= EXERCISE =
The answer must be every line from the entries below that contains "txLastLen".

[Records drawn from a dataset]
=-=-=

@[simp] theorem State.setErr_rxEn (m : BitVec 5) : (s.setErr m).rxEn = s.rxEn := rfl
@[simp] theorem State.setErr_baudSel (m : BitVec 5) : (s.setErr m).baudSel = s.baudSel := rfl
@[simp] theorem State.setErr_ie (m : BitVec 5) : (s.setErr m).ie = s.ie := rfl
@[simp] theorem State.setErr_err (m : BitVec 5) : (s.setErr m).err = s.err ||| m := rfl
@[simp] theorem State.setErr_txDone (m : BitVec 5) : (s.setErr m).txDone = s.txDone := rfl
@[simp] theorem State.setErr_crcAcc (m : BitVec 5) : (s.setErr m).crcAcc = s.crcAcc := rfl
@[simp] theorem State.setErr_txCmd (m : BitVec 5) : (s.setErr m).txCmd = s.txCmd := rfl
@[simp] theorem State.setErr_txq (m : BitVec 5) : (s.setErr m).txq = s.txq := rfl
@[simp] theorem State.setErr_txState (m : BitVec 5) : (s.setErr m).txState = s.txState := rfl
@[simp] theorem State.setErr_txFrame (m : BitVec 5) : (s.setErr m).txFrame = s.txFrame := rfl
@[simp] theorem State.setErr_txPos (m : BitVec 5) : (s.setErr m).txPos = s.txPos := rfl
@[simp] theorem State.setErr_txLastCrc (m : BitVec 5) : (s.setErr m).txLastCrc = s.txLastCrc := rfl
@[simp] theorem State.setErr_txLastLen (m : BitVec 5) : (s.setErr m).txLastLen = s.txLastLen := rfl
@[simp] theorem State.setErr_txLastTotal (m : BitVec 5) : (s.setErr m).txLastTotal = s.txLastTotal := rfl
@[simp] theorem State.setErr_rxState (m : BitVec 5) : (s.setErr m).rxState = s.rxState := rfl
@[simp] theorem State.setErr_rxbuf (m : BitVec 5) : (s.setErr m).rxbuf = s.rxbuf := rfl
@[simp] theorem State.setErr_rxGap (m : BitVec 5) : (s.setErr m).rxGap = s.rxGap := rfl
@[simp] theorem State.setErr_faulted (m : BitVec 5) : (s.setErr m).faulted = s.faulted := rfl
@[simp] theorem State.setErr_resetIn (m : BitVec 5) : (s.setErr m).resetIn = s.resetIn := rfl
@[simp] theorem State.setErr_busResp (m : BitVec 5) : (s.setErr m).busResp = s.busResp := rfl
@[simp] theorem State.setErr_line (m : BitVec 5) : (s.setErr m).line = s.line := rfl
@[simp] theorem State.setErr_pending (m : BitVec 5) : (s.setErr m).pending = s.pending := rfl

@[simp] theorem State.clearErr_rxEn (m : BitVec 5) : (s.clearErr m).rxEn = s.rxEn := rfl
@[simp] theorem State.clearErr_baudSel (m : BitVec 5) : (s.clearErr m).baudSel = s.baudSel := rfl
@[simp] theorem State.clearErr_ie (m : BitVec 5) : (s.clearErr m).ie = s.ie := rfl
@[simp] theorem State.clearErr_err (m : BitVec 5) : (s.clearErr m).err = s.err &&& ~~~m := rfl
@[simp] theorem State.clearErr_txDone (m : BitVec 5) : (s.clearErr m).txDone = s.txDone := rfl
@[simp] theorem State.clearErr_crcAcc (m : BitVec 5) : (s.clearErr m).crcAcc = s.crcAcc := rfl
@[simp] theorem State.clearErr_txCmd (m : BitVec 5) : (s.clearErr m).txCmd = s.txCmd := rfl
@[simp] theorem State.clearErr_txq (m : BitVec 5) : (s.clearErr m).txq = s.txq := rfl
@[simp] theorem State.clearErr_txState (m : BitVec 5) : (s.clearErr m).txState = s.txState := rfl
@[simp] theorem State.clearErr_txFrame (m : BitVec 5) : (s.clearErr m).txFrame = s.txFrame := rfl
@[simp] theorem State.clearErr_txPos (m : BitVec 5) : (s.clearErr m).txPos = s.txPos := rfl
@[simp] theorem State.clearErr_txLastCrc (m : BitVec 5) : (s.clearErr m).txLastCrc = s.txLastCrc := rfl
@[simp] theorem State.clearErr_txLastLen (m : BitVec 5) : (s.clearErr m).txLastLen = s.txLastLen := rfl
@[simp] theorem State.clearErr_txLastTotal (m : BitVec 5) : (s.clearErr m).txLastTotal = s.txLastTotal := rfl
@[simp] theorem State.clearErr_rxState (m : BitVec 5) : (s.clearErr m).rxState = s.rxState := rfl
@[simp] theorem State.clearErr_rxbuf (m : BitVec 5) : (s.clearErr m).rxbuf = s.rxbuf := rfl
@[simp] theorem State.clearErr_rxGap (m : BitVec 5) : (s.clearErr m).rxGap = s.rxGap := rfl
@[simp] theorem State.clearErr_faulted (m : BitVec 5) : (s.clearErr m).faulted = s.faulted := rfl
@[simp] theorem State.clearErr_resetIn (m : BitVec 5) : (s.clearErr m).resetIn = s.resetIn := rfl
@[simp] theorem State.clearErr_busResp (m : BitVec 5) : (s.clearErr m).busResp = s.busResp := rfl
@[simp] theorem State.clearErr_line (m : BitVec 5) : (s.clearErr m).line = s.line := rfl
@[simp] theorem State.clearErr_pending (m : BitVec 5) : (s.clearErr m).pending = s.pending := rfl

=-=-=

= RESPONSE TO THIS EXERCISE =
@[simp] theorem State.setErr_txLastLen (m : BitVec 5) : (s.setErr m).txLastLen = s.txLastLen := rfl
@[simp] theorem State.clearErr_txLastLen (m : BitVec 5) : (s.clearErr m).txLastLen = s.txLastLen := rfl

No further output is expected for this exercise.